- Written by: John Jones
- Directed by: Karl Zwicky Noel Price
- Starring: Myles Collins Kylie Minogue John Flaus Ben Mendelsohn
- Composer: Kevin Hocking
- Country of origin: Australia
- Original language: English

Production
- Producer: Noel Price

Original release
- Network: ABC
- Release: 15 May – 19 June 1986

= Fame and Misfortune =

Fame and Misfortune is a 1986 Australian TV series for children about a boy trying to raise money for a piano. It is based on the book of the same name by John Jones.

==Cast==
- Myles Collins as Tim Hardy
- John Flaus as Mr. Hardy
- Marie Redshaw as Mrs. Hardy
- Kylie Minogue as Samantha Hardy
- Olivia Ball as Tasha
- Ben Mendelsohn as John

==Reception==
Marie McNamara writing in The Age’s Green Guide says: "The best thing Fame and Misfortune is the script by John Jones. It's lively and clever and the droll humor is very successful.

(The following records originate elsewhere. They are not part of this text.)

/-- IOERR for a file request ends the command there. -/
theorem runOps_file_ioerr {op : MicroOp} {q : Request} {use : FileAnswer → State → State}
    (hop : op.perform s = performFile q use s) (h : s.host = []) (hc : s.fileIn = sz :: r) (hsz : sz.ioerr = true) :
    runOps (op :: rest) s = { s with
      hstat := s.hstat.failed .ioFailure, fileIn := r, trace := s.trace ++ [q] } := by
  rw [runOps_ended (hop.trans (performFile_ioerr hc hsz))]
  exact endTurn_of_host_nil h

/-- A file of another size is not read. -/
theorem runOps_wrongSize (h : s.host = []) (hc : s.fileIn = sz :: r) (hsz : sz.ioerr = false)
    (hsize : sz.size ≠ imageSize) :
    runOps (.fileSize :: requireImageSize :: rest) s = { s with
      hstat := s.hstat.failed .imageSizeMismatch, tmp := { s.tmp with n := sz.size }, pos := s.pos + 1, fileIn := r
      trace := s.trace ++ [.fileSize] } := by
  rw [runOps_fileSize h hc hsz]
  exact runOps_require_fails (beq_false_of_ne hsize) h

/-- IOERR for FileRead ends the command there. -/
theorem runOps_fileRead_ioerr (h : s.host = []) (hc : s.fileIn = sz :: rd :: r) (hsz : sz.ioerr = false)
    (hsize : sz.size = imageSize) (hrd : rd.ioerr = true) :
    runOps (.fileSize :: requireImageSize :: .fileRead off n :: rest) s = { s with
      hstat := s.hstat.failed .ioFailure, tmp := { s.tmp with n := imageSize }, pos := s.pos + 2, fileIn := r
      trace := s.trace ++ [.fileSize, .fileRead off n] } := by
  refine Eq.trans (runOps_fileSize h hc hsz) ?_
  refine Eq.trans (runOps_require_ok (by simp [State.fileAnswered, hsize]) h) ?_
  refine Eq.trans (runOps_file_ioerr perform_fileRead h rfl hrd) ?_
  simp only [State.fileAnswered, State.bump, State.setPos, hsize, List.append_assoc]
  rfl

/-! ### IMG as bytes -/

/-- Bytes of the temporaries go to IMG, and then HRES0 is set (41_eeprom R119, R120). -/
theorem runOps_store (a : Temps → Nat) (bytes : Temps → List Byte) (x : Temps → Word32) (h : s.host = []) :
    runOps (act (fun t => t.memWrite (a t.tmp) (bytes t.tmp)) :: act (fun t => t.setHres0 (x t.tmp)) :: rest) s =
      runOps rest { s with
        hres0 := x s.tmp, img := s.img.writeAll (a s.tmp) (bytes s.tmp), pos := s.pos + 2 } := by
  rw [runOps_act (by simpa [State.memWrite] using h), runOps_act (by simpa [State.memWrite, State.bump] using h)]
  rfl

/-- A complete IMG as the bytes SAVEIMG hands over. -/
theorem memRead_of_read {f : Nat → Byte} (h : ∀ j < n, s.img.read j = some (f j)) :
    s.memRead 0 n = (List.range n).map f :=
  List.map_congr_left fun j hj => by
    rw [Nat.zero_add]
    exact State.imgByte_of_read (h j (List.mem_range.mp hj))

/-- An invalid byte makes IMG incomplete. -/
theorem complete_of_invalid {m : Memory} {j : Nat} (hj : j < imageSize) (h : m.valid j = false) :
    m.complete = false :=
  List.all_eq_false.mpr ⟨j, List.mem_range.mpr hj, by simp [h]⟩

theorem fileBytes_length (a : FileAnswer) (n : Nat) : (fileBytes a n).length = n := by
  simp [fileBytes]

theorem fileBytes_getD (a : FileAnswer) {n j : Nat} (h : j < n) : (fileBytes a n).getD j 0 = a.data.getD j 0 := by
  simp [fileBytes, List.getD_eq_getElem?_getD, h]

end

/-! ### The statements -/

/-- Settles O27: Lock() is Wait() and the write of 0x00. -/
theorem lockReleases : Obligations.LockReleases := by
  intro s p rest hs hc hp
  have ⟨⟨_, hhost⟩, _⟩ := hs
  refine (runProgram_live hs).trans (congrArg _ ?_)
  refine Eq.trans (runOps_waitWrite hhost hc hp rfl) ?_
  exact runOps_finish hhost

/-- RDWORD goes on with EeRead on the current substrate. -/
theorem exec_rdword {s : State} {ea : Byte} (hea : eaddrOk ea = true) (hs : s.atStart) (hready : s.substrateReady) :
    exec (.rdword ea) s = .next (runOps (rdwordProgram s.hcfg.subst ea).tail (s.setPos 1)) := by
  change runProgram (rdwordProgram s.hcfg.subst ea) s = _
  rw [rdwordProgram, hea]
  exact runProgram_admitted hs (prologue_ok_either hready)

The dialogue, especially between Sam and Tim, is downright cunning." In The Sun-Herald David Grant writes: "Fame and Misfortune is the supposed story of a 15-year-old boy's struggle to own his own piano, but his real challenge is to act his way through a mundane and drawn-out script" and he expresses concern over the show's use of "tawdry" language like "scumbag", "slime bucket". "drop kick" and "maggot". Barbara Hooks in The Age praises Jones's dialogue, saying: the series "deserves considerable success".